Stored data
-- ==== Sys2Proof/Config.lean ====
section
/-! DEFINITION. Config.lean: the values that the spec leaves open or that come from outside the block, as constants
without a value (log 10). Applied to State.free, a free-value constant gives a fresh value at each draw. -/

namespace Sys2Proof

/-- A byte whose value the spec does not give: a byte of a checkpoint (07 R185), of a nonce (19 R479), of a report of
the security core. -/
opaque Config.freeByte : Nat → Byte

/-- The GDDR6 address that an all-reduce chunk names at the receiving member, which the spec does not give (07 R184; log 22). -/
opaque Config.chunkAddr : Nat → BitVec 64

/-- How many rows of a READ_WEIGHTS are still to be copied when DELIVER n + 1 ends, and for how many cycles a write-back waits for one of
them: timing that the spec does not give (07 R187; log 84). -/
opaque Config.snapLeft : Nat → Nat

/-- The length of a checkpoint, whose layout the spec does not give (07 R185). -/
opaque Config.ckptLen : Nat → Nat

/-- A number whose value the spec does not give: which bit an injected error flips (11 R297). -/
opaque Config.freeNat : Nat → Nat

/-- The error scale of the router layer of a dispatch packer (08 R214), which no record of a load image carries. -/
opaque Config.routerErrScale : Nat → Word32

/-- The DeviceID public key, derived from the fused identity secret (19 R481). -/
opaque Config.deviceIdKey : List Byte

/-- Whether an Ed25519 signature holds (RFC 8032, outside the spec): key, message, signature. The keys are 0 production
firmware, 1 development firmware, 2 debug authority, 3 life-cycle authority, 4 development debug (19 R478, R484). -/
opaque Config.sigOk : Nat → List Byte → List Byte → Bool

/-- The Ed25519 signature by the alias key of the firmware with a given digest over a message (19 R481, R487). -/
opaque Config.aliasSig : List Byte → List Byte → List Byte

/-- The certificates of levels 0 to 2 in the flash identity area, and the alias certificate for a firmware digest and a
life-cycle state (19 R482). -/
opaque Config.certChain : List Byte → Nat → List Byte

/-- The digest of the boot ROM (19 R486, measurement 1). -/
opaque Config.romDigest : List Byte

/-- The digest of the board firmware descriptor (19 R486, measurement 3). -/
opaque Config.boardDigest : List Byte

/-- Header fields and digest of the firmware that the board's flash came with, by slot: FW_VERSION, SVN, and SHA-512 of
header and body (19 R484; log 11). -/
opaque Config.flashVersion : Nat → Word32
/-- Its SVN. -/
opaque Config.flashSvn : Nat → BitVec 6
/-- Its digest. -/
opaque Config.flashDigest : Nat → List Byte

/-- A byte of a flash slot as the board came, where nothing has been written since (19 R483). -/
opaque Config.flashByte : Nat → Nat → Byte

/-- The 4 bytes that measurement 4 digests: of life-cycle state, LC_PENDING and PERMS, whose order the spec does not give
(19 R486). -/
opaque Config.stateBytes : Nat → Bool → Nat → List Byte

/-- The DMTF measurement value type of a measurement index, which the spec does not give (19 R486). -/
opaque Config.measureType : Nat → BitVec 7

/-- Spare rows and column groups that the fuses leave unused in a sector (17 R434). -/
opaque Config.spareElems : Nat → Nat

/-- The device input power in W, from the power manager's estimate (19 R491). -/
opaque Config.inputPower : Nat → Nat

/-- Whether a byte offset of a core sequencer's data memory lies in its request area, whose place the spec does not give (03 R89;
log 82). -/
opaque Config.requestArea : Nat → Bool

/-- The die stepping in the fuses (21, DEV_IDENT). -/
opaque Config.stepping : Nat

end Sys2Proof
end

=== EXERCISE DETAILS ===
Each line of the data above containing the string "came" is to be copied.

=== OUTPUT FOR THIS EXERCISE ===
/-- Header fields and digest of the firmware that the board's flash came with, by slot: FW_VERSION, SVN, and SHA-512 of
/-- A byte of a flash slot as the board came, where nothing has been written since (19 R483). -/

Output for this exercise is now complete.